> **Task**
From the first line to the last, return the data exactly as it stands.

Stored data entries:
= = =

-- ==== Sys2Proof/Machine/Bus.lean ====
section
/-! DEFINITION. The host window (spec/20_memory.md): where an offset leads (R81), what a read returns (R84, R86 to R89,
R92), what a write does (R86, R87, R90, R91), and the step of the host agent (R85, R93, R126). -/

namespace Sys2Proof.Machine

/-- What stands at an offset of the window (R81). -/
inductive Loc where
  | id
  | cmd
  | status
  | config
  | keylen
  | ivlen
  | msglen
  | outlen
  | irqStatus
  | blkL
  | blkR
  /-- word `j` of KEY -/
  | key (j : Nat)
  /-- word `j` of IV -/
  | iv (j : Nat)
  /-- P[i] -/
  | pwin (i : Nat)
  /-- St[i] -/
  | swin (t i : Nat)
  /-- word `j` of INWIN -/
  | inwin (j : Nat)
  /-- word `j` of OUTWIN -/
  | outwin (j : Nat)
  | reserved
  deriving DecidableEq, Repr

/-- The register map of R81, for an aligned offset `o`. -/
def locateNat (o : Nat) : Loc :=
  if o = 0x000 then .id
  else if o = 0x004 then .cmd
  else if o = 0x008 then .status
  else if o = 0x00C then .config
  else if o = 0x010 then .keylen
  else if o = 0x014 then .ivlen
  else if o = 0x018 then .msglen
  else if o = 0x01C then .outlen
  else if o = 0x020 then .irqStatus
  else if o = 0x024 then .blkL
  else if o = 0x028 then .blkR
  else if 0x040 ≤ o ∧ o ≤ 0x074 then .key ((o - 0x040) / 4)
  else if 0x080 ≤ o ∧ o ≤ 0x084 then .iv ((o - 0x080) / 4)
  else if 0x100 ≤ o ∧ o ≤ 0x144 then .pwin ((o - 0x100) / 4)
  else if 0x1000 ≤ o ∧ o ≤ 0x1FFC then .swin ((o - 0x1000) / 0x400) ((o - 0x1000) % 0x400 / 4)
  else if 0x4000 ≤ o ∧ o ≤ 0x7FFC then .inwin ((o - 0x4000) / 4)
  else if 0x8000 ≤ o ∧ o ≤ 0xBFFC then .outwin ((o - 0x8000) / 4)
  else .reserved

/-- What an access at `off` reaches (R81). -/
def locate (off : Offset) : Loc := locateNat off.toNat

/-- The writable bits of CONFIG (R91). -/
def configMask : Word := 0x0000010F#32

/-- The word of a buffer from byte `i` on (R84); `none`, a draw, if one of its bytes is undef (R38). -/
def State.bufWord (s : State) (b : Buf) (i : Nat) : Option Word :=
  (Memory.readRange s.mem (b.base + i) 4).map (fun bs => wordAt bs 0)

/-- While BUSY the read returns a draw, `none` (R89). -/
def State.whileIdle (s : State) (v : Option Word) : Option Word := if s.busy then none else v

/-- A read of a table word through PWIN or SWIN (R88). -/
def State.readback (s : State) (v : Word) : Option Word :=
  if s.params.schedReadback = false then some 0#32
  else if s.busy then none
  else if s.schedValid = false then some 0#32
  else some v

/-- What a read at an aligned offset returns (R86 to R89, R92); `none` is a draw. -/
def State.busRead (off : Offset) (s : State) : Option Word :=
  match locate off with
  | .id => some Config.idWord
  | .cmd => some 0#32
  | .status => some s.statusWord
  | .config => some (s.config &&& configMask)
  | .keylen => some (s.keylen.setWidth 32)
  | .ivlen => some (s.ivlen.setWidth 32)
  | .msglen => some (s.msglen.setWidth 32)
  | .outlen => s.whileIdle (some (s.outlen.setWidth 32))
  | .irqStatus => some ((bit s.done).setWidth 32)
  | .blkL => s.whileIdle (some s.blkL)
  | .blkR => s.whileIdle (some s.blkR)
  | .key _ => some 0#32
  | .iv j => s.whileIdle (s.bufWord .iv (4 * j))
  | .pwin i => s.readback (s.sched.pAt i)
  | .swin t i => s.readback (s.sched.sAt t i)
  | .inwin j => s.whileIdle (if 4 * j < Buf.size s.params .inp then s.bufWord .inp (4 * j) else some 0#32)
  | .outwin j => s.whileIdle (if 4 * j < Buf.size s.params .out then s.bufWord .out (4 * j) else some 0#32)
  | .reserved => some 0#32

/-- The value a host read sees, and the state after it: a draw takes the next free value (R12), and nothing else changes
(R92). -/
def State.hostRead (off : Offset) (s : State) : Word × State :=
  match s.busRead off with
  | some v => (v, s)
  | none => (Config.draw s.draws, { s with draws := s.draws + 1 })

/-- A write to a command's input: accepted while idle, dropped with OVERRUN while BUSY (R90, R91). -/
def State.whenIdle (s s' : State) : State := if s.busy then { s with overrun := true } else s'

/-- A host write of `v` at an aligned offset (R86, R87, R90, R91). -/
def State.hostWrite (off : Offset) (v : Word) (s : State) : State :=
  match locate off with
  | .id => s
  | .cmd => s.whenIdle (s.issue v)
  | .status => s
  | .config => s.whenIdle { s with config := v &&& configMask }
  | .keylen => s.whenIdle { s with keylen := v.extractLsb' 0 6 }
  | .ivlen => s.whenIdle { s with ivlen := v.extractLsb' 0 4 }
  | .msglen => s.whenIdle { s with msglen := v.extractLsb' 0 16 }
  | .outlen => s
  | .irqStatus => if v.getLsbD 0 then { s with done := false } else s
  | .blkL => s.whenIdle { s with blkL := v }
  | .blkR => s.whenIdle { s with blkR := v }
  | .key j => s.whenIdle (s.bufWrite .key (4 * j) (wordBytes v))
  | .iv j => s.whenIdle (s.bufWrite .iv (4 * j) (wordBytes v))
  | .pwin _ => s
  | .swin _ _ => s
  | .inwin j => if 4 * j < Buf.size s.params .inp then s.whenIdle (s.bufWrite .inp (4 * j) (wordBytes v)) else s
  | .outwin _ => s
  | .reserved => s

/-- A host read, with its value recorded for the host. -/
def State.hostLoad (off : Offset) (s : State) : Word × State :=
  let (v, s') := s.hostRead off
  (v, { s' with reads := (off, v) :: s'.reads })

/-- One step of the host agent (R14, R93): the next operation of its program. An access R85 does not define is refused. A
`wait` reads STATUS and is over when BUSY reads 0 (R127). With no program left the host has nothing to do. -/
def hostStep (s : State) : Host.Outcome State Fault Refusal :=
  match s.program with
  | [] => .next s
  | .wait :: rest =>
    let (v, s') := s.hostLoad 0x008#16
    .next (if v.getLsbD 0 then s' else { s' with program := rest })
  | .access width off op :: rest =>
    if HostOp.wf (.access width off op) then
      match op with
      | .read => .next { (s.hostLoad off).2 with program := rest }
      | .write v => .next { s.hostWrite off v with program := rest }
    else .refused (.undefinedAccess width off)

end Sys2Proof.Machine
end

= = =

> **Solved problem**
-- ==== Sys2Proof/Machine/Bus.lean ====
section
/-! DEFINITION. The host window (spec/20_memory.md): where an offset leads (R81), what a read returns (R84, R86 to R89,
R92), what a write does (R86, R87, R90, R91), and the step of the host agent (R85, R93, R126). -/

namespace Sys2Proof.Machine

/-- What stands at an offset of the window (R81). -/
inductive Loc where
  | id
  | cmd
  | status
  | config
  | keylen
  | ivlen
  | msglen
  | outlen
  | irqStatus
  | blkL
  | blkR
  /-- word `j` of KEY -/
  | key (j : Nat)
  /-- word `j` of IV -/
  | iv (j : Nat)
  /-- P[i] -/
  | pwin (i : Nat)
  /-- St[i] -/
  | swin (t i : Nat)
  /-- word `j` of INWIN -/
  | inwin (j : Nat)
  /-- word `j` of OUTWIN -/
  | outwin (j : Nat)
  | reserved
  deriving DecidableEq, Repr

/-- The register map of R81, for an aligned offset `o`. -/
def locateNat (o : Nat) : Loc :=
  if o = 0x000 then .id
  else if o = 0x004 then .cmd
  else if o = 0x008 then .status
  else if o = 0x00C then .config
  else if o = 0x010 then .keylen
  else if o = 0x014 then .ivlen
  else if o = 0x018 then .msglen
  else if o = 0x01C then .outlen
  else if o = 0x020 then .irqStatus
  else if o = 0x024 then .blkL
  else if o = 0x028 then .blkR
  else if 0x040 ≤ o ∧ o ≤ 0x074 then .key ((o - 0x040) / 4)
  else if 0x080 ≤ o ∧ o ≤ 0x084 then .iv ((o - 0x080) / 4)
  else if 0x100 ≤ o ∧ o ≤ 0x144 then .pwin ((o - 0x100) / 4)
  else if 0x1000 ≤ o ∧ o ≤ 0x1FFC then .swin ((o - 0x1000) / 0x400) ((o - 0x1000) % 0x400 / 4)
  else if 0x4000 ≤ o ∧ o ≤ 0x7FFC then .inwin ((o - 0x4000) / 4)
  else if 0x8000 ≤ o ∧ o ≤ 0xBFFC then .outwin ((o - 0x8000) / 4)
  else .reserved

/-- What an access at `off` reaches (R81). -/
def locate (off : Offset) : Loc := locateNat off.toNat

/-- The writable bits of CONFIG (R91). -/
def configMask : Word := 0x0000010F#32

/-- The word of a buffer from byte `i` on (R84); `none`, a draw, if one of its bytes is undef (R38). -/
def State.bufWord (s : State) (b : Buf) (i : Nat) : Option Word :=
  (Memory.readRange s.mem (b.base + i) 4).map (fun bs => wordAt bs 0)

/-- While BUSY the read returns a draw, `none` (R89). -/
def State.whileIdle (s : State) (v : Option Word) : Option Word := if s.busy then none else v

/-- A read of a table word through PWIN or SWIN (R88). -/
def State.readback (s : State) (v : Word) : Option Word :=
  if s.params.schedReadback = false then some 0#32
  else if s.busy then none
  else if s.schedValid = false then some 0#32
  else some v

/-- What a read at an aligned offset returns (R86 to R89, R92); `none` is a draw. -/
def State.busRead (off : Offset) (s : State) : Option Word :=
  match locate off with
  | .id => some Config.idWord
  | .cmd => some 0#32
  | .status => some s.statusWord
  | .config => some (s.config &&& configMask)
  | .keylen => some (s.keylen.setWidth 32)
  | .ivlen => some (s.ivlen.setWidth 32)
  | .msglen => some (s.msglen.setWidth 32)
  | .outlen => s.whileIdle (some (s.outlen.setWidth 32))
  | .irqStatus => some ((bit s.done).setWidth 32)
  | .blkL => s.whileIdle (some s.blkL)
  | .blkR => s.whileIdle (some s.blkR)
  | .key _ => some 0#32
  | .iv j => s.whileIdle (s.bufWord .iv (4 * j))
  | .pwin i => s.readback (s.sched.pAt i)
  | .swin t i => s.readback (s.sched.sAt t i)
  | .inwin j => s.whileIdle (if 4 * j < Buf.size s.params .inp then s.bufWord .inp (4 * j) else some 0#32)
  | .outwin j => s.whileIdle (if 4 * j < Buf.size s.params .out then s.bufWord .out (4 * j) else some 0#32)
  | .reserved => some 0#32

/-- The value a host read sees, and the state after it: a draw takes the next free value (R12), and nothing else changes
(R92). -/
def State.hostRead (off : Offset) (s : State) : Word × State :=
  match s.busRead off with
  | some v => (v, s)
  | none => (Config.draw s.draws, { s with draws := s.draws + 1 })

/-- A write to a command's input: accepted while idle, dropped with OVERRUN while BUSY (R90, R91). -/
def State.whenIdle (s s' : State) : State := if s.busy then { s with overrun := true } else s'

/-- A host write of `v` at an aligned offset (R86, R87, R90, R91). -/
def State.hostWrite (off : Offset) (v : Word) (s : State) : State :=
  match locate off with
  | .id => s
  | .cmd => s.whenIdle (s.issue v)
  | .status => s
  | .config => s.whenIdle { s with config := v &&& configMask }
  | .keylen => s.whenIdle { s with keylen := v.extractLsb' 0 6 }
  | .ivlen => s.whenIdle { s with ivlen := v.extractLsb' 0 4 }
  | .msglen => s.whenIdle { s with msglen := v.extractLsb' 0 16 }
  | .outlen => s
  | .irqStatus => if v.getLsbD 0 then { s with done := false } else s
  | .blkL => s.whenIdle { s with blkL := v }
  | .blkR => s.whenIdle { s with blkR := v }
  | .key j => s.whenIdle (s.bufWrite .key (4 * j) (wordBytes v))
  | .iv j => s.whenIdle (s.bufWrite .iv (4 * j) (wordBytes v))
  | .pwin _ => s
  | .swin _ _ => s
  | .inwin j => if 4 * j < Buf.size s.params .inp then s.whenIdle (s.bufWrite .inp (4 * j) (wordBytes v)) else s
  | .outwin _ => s
  | .reserved => s

/-- A host read, with its value recorded for the host. -/
def State.hostLoad (off : Offset) (s : State) : Word × State :=
  let (v, s') := s.hostRead off
  (v, { s' with reads := (off, v) :: s'.reads })

/-- One step of the host agent (R14, R93): the next operation of its program. An access R85 does not define is refused. A
`wait` reads STATUS and is over when BUSY reads 0 (R127). With no program left the host has nothing to do. -/
def hostStep (s : State) : Host.Outcome State Fault Refusal :=
  match s.program with
  | [] => .next s
  | .wait :: rest =>
    let (v, s') := s.hostLoad 0x008#16
    .next (if v.getLsbD 0 then s' else { s' with program := rest })
  | .access width off op :: rest =>
    if HostOp.wf (.access width off op) then
      match op with
      | .read => .next { (s.hostLoad off).2 with program := rest }
      | .write v => .next { s.hostWrite off v with program := rest }
    else .refused (.undefinedAccess width off)

end Sys2Proof.Machine
end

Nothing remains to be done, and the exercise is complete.